BRIEF:
Using the data below, output the first line and every line after it up to and including the line containing "per case -/", exactly as written and with nothing added.

INFORMATION SUPPLIED:
/-! The step: which configurations it refuses, and what it does with the oldest event at the port. -/

namespace Sys2Proof.Machine

/-! ## A meaning never refuses -/

@[simp] theorem outcomeOf_ne_refused (x : Except Fault State) (r : Refusal) : outcomeOf x ≠ .refused r := by
  cases x <;> simp [outcomeOf]

/-- Every meaning is a computation that may fault and has no other way to stop. -/
theorem exec_eq_outcomeOf (i : Instr) (s : State) : ∃ x, exec i s = outcomeOf x := by
  by_cases hi : runsProcess i = true
  · exact ⟨_, exec_of_runsProcess hi s⟩
  · cases i with
    | nop => exact ⟨.ok (s.ret .ok), rfl⟩
    | ingest din => exact ⟨ingest din s, rfl⟩
    | drain => exact ⟨drain s, rfl⟩
    | _ => exact absurd rfl hi

@[simp] theorem exec_ne_refused (i : Instr) (s : State) (r : Refusal) : exec i s ≠ .refused r := by
  obtain ⟨x, hx⟩ := exec_eq_outcomeOf i s
  simp [hx]

/-! ## The port -/

theorem State.fetch_of_pending {s : State} {e : PortEvent} {es : List PortEvent} (h : s.pending = e :: es) :
    s.fetch = (e, { s with pending := es }) := by
  simp [State.fetch, h]

/-! ## The step, one equation per case -/

theorem step_of_not_wf {s : State} (h : s.cfg.wf = false) : step s = .refused .badConfig :=
  if_pos h

theorem step_of_fetch_reset {s t : State} (h : s.cfg.wf = true) (hf : s.fetch = (.reset, t)) :
    step s = .next t.applyReset := by
  simp [step, h, hf]

theorem step_of_fetch_command {s t : State} {cmd : BitVec 2} {din : Byte} (h : s.cfg.wf = true)
    (hf : s.fetch = (.command cmd din, t)) : step s = exec (decodeCommand cmd din) t := by
  simp [step, h, hf]

/-- An accepted configuration is never refused, whatever the port presents. -/
theorem step_ne_refused_of_wf {s : State} (h : s.cfg.wf = true) (r : Refusal) : step s ≠ .refused r := by
  match hf : s.fetch with
  | (.reset, t) => simp [step_of_fetch_reset h hf]
  | (.command cmd din, t) => simp [step_of_fetch_command h hf]

theorem step_refuses_iff_not_wf (s : State) : step s = .refused .badConfig ↔ ¬ s.cfg.wf = true := by
  constructor
  · intro hr h
    exact step_ne_refused_of_wf h .badConfig hr
  · intro h
    exact step_of_not_wf (by simpa using h)

/-- The test for an accepted configuration is the conjunction of the constraints of R6, R8 and R9: with
`Laws.bounds_of_wf`, in both directions. -/
theorem config_wf_iff (c : Config) :
    c.wf = true ↔
      1 ≤ c.rxCap ∧ c.rxCap ≤ 65535 ∧ 8 ≤ c.txCap ∧ c.txCap ≤ 65535 ∧ c.statBase.toNat ≤ 0xFFFB ∧ 16 ≤ c.statW ∧
        c.fc.all.Nodup := by
  refine ⟨Laws.bounds_of_wf, ?_⟩
  rintro ⟨hrx, hrxMax, htx, htxMax, hbase, hw, hcodes⟩
  simp [Config.wf, FuncCodes.wf, hrx, hrxMax, htx, htxMax, hbase, hw, hcodes]

/-! ## The statements -/

/-- Settles O54: no meaning refuses, so the step's own test of the configuration is the only source of a refusal. -/
theorem badConfigurationIsRefused : Obligations.BadConfigurationIsRefused := by
  intro s
  rw [step_refuses_iff_not_wf, config_wf_iff]

/-- Settles O52: the decoder reads a transaction as the step does, and the port presents its oldest event. -/
theorem stepRunsThePresentedCommand : Obligations.StepRunsThePresentedCommand := by
  intro s cmd din es i hwf hpending hdecode
  have hi : decodeCommand cmd din = i := Except.ok.inj hdecode
  rw [step_of_fetch_command hwf (State.fetch_of_pending hpending), hi]

end Sys2Proof.Machine

/-! The invariant between commands, and what each instruction may write. -/

namespace Sys2Proof.Machine

/-! ## The CRC engine: linearity, the table form, the residue -/

/-- The eight shifts of R100 without the byte. -/
def crcShift8 (x : Word) : Word :=
  crcShift (crcShift (crcShift (crcShift (crcShift (crcShift (crcShift (crcShift x)))))))

theorem crc16Add_eq_shift8 (b : Byte) (c : Word) : crc16Add b c = crcShift8 (c ^^^ b.setWidth 16) := rfl

theorem crcShift_xor (x y : Word) : crcShift (x ^^^ y) = crcShift x ^^^ crcShift y := by
  unfold crcShift
  rw [BitVec.getLsbD_xor, BitVec.ushiftRight_xor_distrib]
  cases x.getLsbD 0 <;> cases y.getLsbD 0 <;> simp
  · ac_rfl
  · ac_rfl
  · rw [show x >>> 1 ^^^ crcPoly ^^^ (y >>> 1 ^^^ crcPoly) = x >>> 1 ^^^ y >>> 1 ^^^ (crcPoly ^^^ crcPoly) by ac_rfl]
    simp

theorem crcShift8_xor (x y : Word) : crcShift8 (x ^^^ y) = crcShift8 x ^^^ crcShift8 y := by
  simp only [crcShift8, crcShift_xor]

/-- Eight shifts take a high byte down to the low one: no carry leaves a zero low byte. -/
theorem crcShift8_highByte (h : Byte) : crcShift8 (beWord h 0) = h.setWidth 16 := by
  revert h; decide +kernel

/-- R101: the printed entry of a byte is its eight shifts. -/
theorem crcShift8_lowByte (l : Byte) : crcShift8 (l.setWidth 16) = crcTableAt l := by
  revert l; decide +kernel

theorem word_eq_highByte_xor_lowByte (x : Word) : x = beWord (hiByte x) 0 ^^^ (loByte x).setWidth 16 := by
  ext i hi
  rw [BitVec.getElem_xor, beWord, BitVec.getElem_append]
  by_cases h : i < 8
  · simp [h, loByte, BitVec.getLsbD_eq_getElem hi]
  · simp [h, loByte, hiByte, show 8 + (i - 8) = i by omega, BitVec.getLsbD_eq_getElem hi]

theorem hiByte_xor_byte (b : Byte) (c : Word) : (hiByte (c ^^^ b.setWidth 16)).setWidth 16 = c >>> 8 := by
  ext i hi
  suffices c.getLsbD (8 + i) = true → i < 8 by simpa [hiByte]
  intro hc
  have := BitVec.lt_of_getLsbD hc
  omega

/-- The table form computes what the bitwise form does (R101, R105). -/
theorem crc16AddTable_eq (b : Byte) (c : Word) : crc16AddTable b c = crc16Add b c := by
  rw [crc16Add_eq_shift8, word_eq_highByte_xor_lowByte (c ^^^ b.setWidth 16), crcShift8_xor, crcShift8_highByte,
    crcShift8_lowByte, hiByte_xor_byte]
  rfl

/-- R105, of one byte. -/
theorem crcAddBy_eq (st : CrcStrategy) (b : Byte) (c : Word) : crcAddBy st b c = crc16Add b c := by
  cases st with
  | bitwise => rfl
  | table => exact crc16AddTable_eq b c

/-- R105, of a sequence. -/
theorem crc16By_eq (st : CrcStrategy) (bs : List Byte) : crc16By st bs = crc16 bs := by
  simp only [crc16By, crc16, crcAddBy_eq]

/-- R104, of one state: folding a state's own two bytes, low byte first, clears it. -/
theorem crc16Add_own_bytes (c : Word) : crc16Add (hiByte c) (crc16Add (loByte c) c) = 0 := by
  have hlo : crc16Add (loByte c) c = (hiByte c).setWidth 16 := by
    have hx : c ^^^ (loByte c).setWidth 16 = beWord (hiByte c) 0 := by
      nth_rw 1 [word_eq_highByte_xor_lowByte c]
      rw [BitVec.xor_assoc, BitVec.xor_self, BitVec.xor_zero]
    rw [crc16Add_eq_shift8, hx, crcShift8_highByte]
  rw [hlo, crc16Add_eq_shift8, BitVec.xor_self]
  rfl

/-- R104: a sequence with its own CRC at the end has residue zero. -/
theorem crc16_append_crcBytes (bs : List Byte) : crc16 (bs ++ crcBytes (crc16 bs)) = 0 := by
  rw [crcBytes, List.append_cons, crc16_append_one, crc16_append_one, crc16Add_own_bytes]

/-! ## The instruction's end: one case per kind of meaning -/

/-- The ways an instruction answers a next state: NOP (R93), INGEST (R110 to R112), DRAIN (R190, R191), PROCESS. -/
inductive ExecEnd : Instr → State → State → Prop where
  | nop (s : State) : ExecEnd .nop s (s.ret .ok)
  | ingest (b : Byte) (s : State) (hlen : s.rxLen < s.cfg.rxCap) :
      ExecEnd (.ingest b) s
        (State.advance { s with rxBuf := s.rxBuf.write s.rxLen b, crc := crc16Add b s.seed })
  | ended (s : State) (hrem : s.txRem = 0) : ExecEnd .drain s (s.ret .msgEnded)
  | drained (s : State) (b : Byte) (hrem : 0 < s.txRem) (hle : s.txRem ≤ s.txLen)
      (hb : s.txByte (s.txLen - s.txRem) = .ok b) :
      ExecEnd .drain s (State.retByte { s with txRem := s.txRem - 1 } b)
  | process (i : Instr) (s t : State) (hi : runsProcess i = true) (he : ProcessEnd (handlerOf i) s t) :
      ExecEnd i s t

theorem exec_end {i : Instr} {s t : State} (h : exec i s = .next t) : ExecEnd i s t := by
  by_cases hi : runsProcess i = true
  · exact .process i s t hi (exec_process_end hi h)
  · cases i with
    | nop => cases h; exact .nop s
    | ingest b =>
      obtain ⟨hlen, rfl⟩ := ingest_eq_ok.mp (outcomeOf_eq_next.mp h)
      rw [crcAddBy_eq]
      exact .ingest b s hlen
    | drain =>
      rcases drain_eq_ok.mp (outcomeOf_eq_next.mp h) with ⟨hrem, rfl⟩ | ⟨hrem, hle, b, hb, rfl⟩
      · exact .ended s hrem
      · exact .drained s b hrem hle hb
    | _ => exact absurd rfl hi

/-! ## What an advance of the fill length leaves unchanged (R112) -/

namespace State

@[simp] theorem advance_cfg (s : State) : s.advance.cfg = s.cfg := by unfold advance; split <;> rfl
@[simp] theorem advance_rxBuf (s : State) : s.advance.rxBuf = s.rxBuf := by unfold advance; split <;> rfl
@[simp] theorem advance_crc (s : State) : s.advance.crc = s.crc := by unfold advance; split <;> rfl
@[simp] theorem advance_txBuf (s : State) : s.advance.txBuf = s.txBuf := by unfold advance; split <;> rfl
@[simp] theorem advance_txLen (s : State) : s.advance.txLen = s.txLen := by unfold advance; split <;> rfl
@[simp] theorem advance_txRem (s : State) : s.advance.txRem = s.txRem := by unfold advance; split <;> rfl
@[simp] theorem advance_stats (s : State) : s.advance.stats = s.stats := by unfold advance; split <;> rfl
@[simp] theorem advance_answers (s : State) : s.advance.answers = s.answers := by unfold advance; split <;> rfl
@[simp] theorem advance_requests (s : State) : s.advance.requests = s.requests := by unfold advance; split <;> rfl

theorem advance_rxLen (s : State) :
    s.advance.rxLen = if s.rxLen + 1 = s.cfg.rxCap then 0 else s.rxLen + 1 := by
  unfold advance; split <;> rfl

/-! ## The counters a command increments -/

@[simp] theorem counted_nil (s : State) : s.counted [] = s.stats := rfl

@[simp] theorem counted_cons (s : State) (i : StatIx) (l : List StatIx) :
    s.counted (i :: l) = (s.count i).counted l := rfl

theorem counted_of_disabled (s : State) (l : List StatIx) (h : s.cfg.statsEn = false) : s.counted l = s.stats := by
  induction l generalizing s with
  | nil => rfl
  | cons i l ih => rw [counted_cons, ih (s.count i) h, count_stats, Stats.count_off _ _ _ h]

/-- Counters incremented at most once each. -/
theorem get_counted (s : State) {l : List StatIx} (hl : l.Nodup) (j : StatIx) :
    (s.counted l).get j =
      if s.cfg.statsEn = true ∧ j ∈ l then (s.stats.get j + 1) % 2 ^ s.cfg.statW else s.stats.get j := by
  induction l generalizing s with
  | nil => simp
  | cons i l ih =>
    obtain ⟨hi, hl⟩ := List.nodup_cons.mp hl
    rw [counted_cons, ih _ hl, count_cfg, count_stats, Stats.get_count]
    by_cases hj : j = i
    · subst hj; simp [hi]
    · simp [hj]

end State

/-! ## What a PROCESS leaves unchanged, and what it counts -/

/-- The fields no handler writes. -/
theorem HandlerEffect.frame {u : State} {r : Handled} (he : HandlerEffect u r) :
    r.state.cfg = u.cfg ∧ r.state.rxBuf = u.rxBuf ∧ r.state.rxLen = u.rxLen ∧ r.state.crc = u.crc ∧
      r.state.pending = u.pending ∧ r.state.outputs = u.outputs := by
  rw [he.keeps]
  exact ⟨rfl, rfl, rfl, rfl, rfl, rfl⟩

OUTPUT FOR THIS EXERCISE:
/-! The step: which configurations it refuses, and what it does with the oldest event at the port. -/

namespace Sys2Proof.Machine

/-! ## A meaning never refuses -/

@[simp] theorem outcomeOf_ne_refused (x : Except Fault State) (r : Refusal) : outcomeOf x ≠ .refused r := by
  cases x <;> simp [outcomeOf]

/-- Every meaning is a computation that may fault and has no other way to stop. -/
theorem exec_eq_outcomeOf (i : Instr) (s : State) : ∃ x, exec i s = outcomeOf x := by
  by_cases hi : runsProcess i = true
  · exact ⟨_, exec_of_runsProcess hi s⟩
  · cases i with
    | nop => exact ⟨.ok (s.ret .ok), rfl⟩
    | ingest din => exact ⟨ingest din s, rfl⟩
    | drain => exact ⟨drain s, rfl⟩
    | _ => exact absurd rfl hi

@[simp] theorem exec_ne_refused (i : Instr) (s : State) (r : Refusal) : exec i s ≠ .refused r := by
  obtain ⟨x, hx⟩ := exec_eq_outcomeOf i s
  simp [hx]

/-! ## The port -/

theorem State.fetch_of_pending {s : State} {e : PortEvent} {es : List PortEvent} (h : s.pending = e :: es) :
    s.fetch = (e, { s with pending := es }) := by
  simp [State.fetch, h]

/-! ## The step, one equation per case -/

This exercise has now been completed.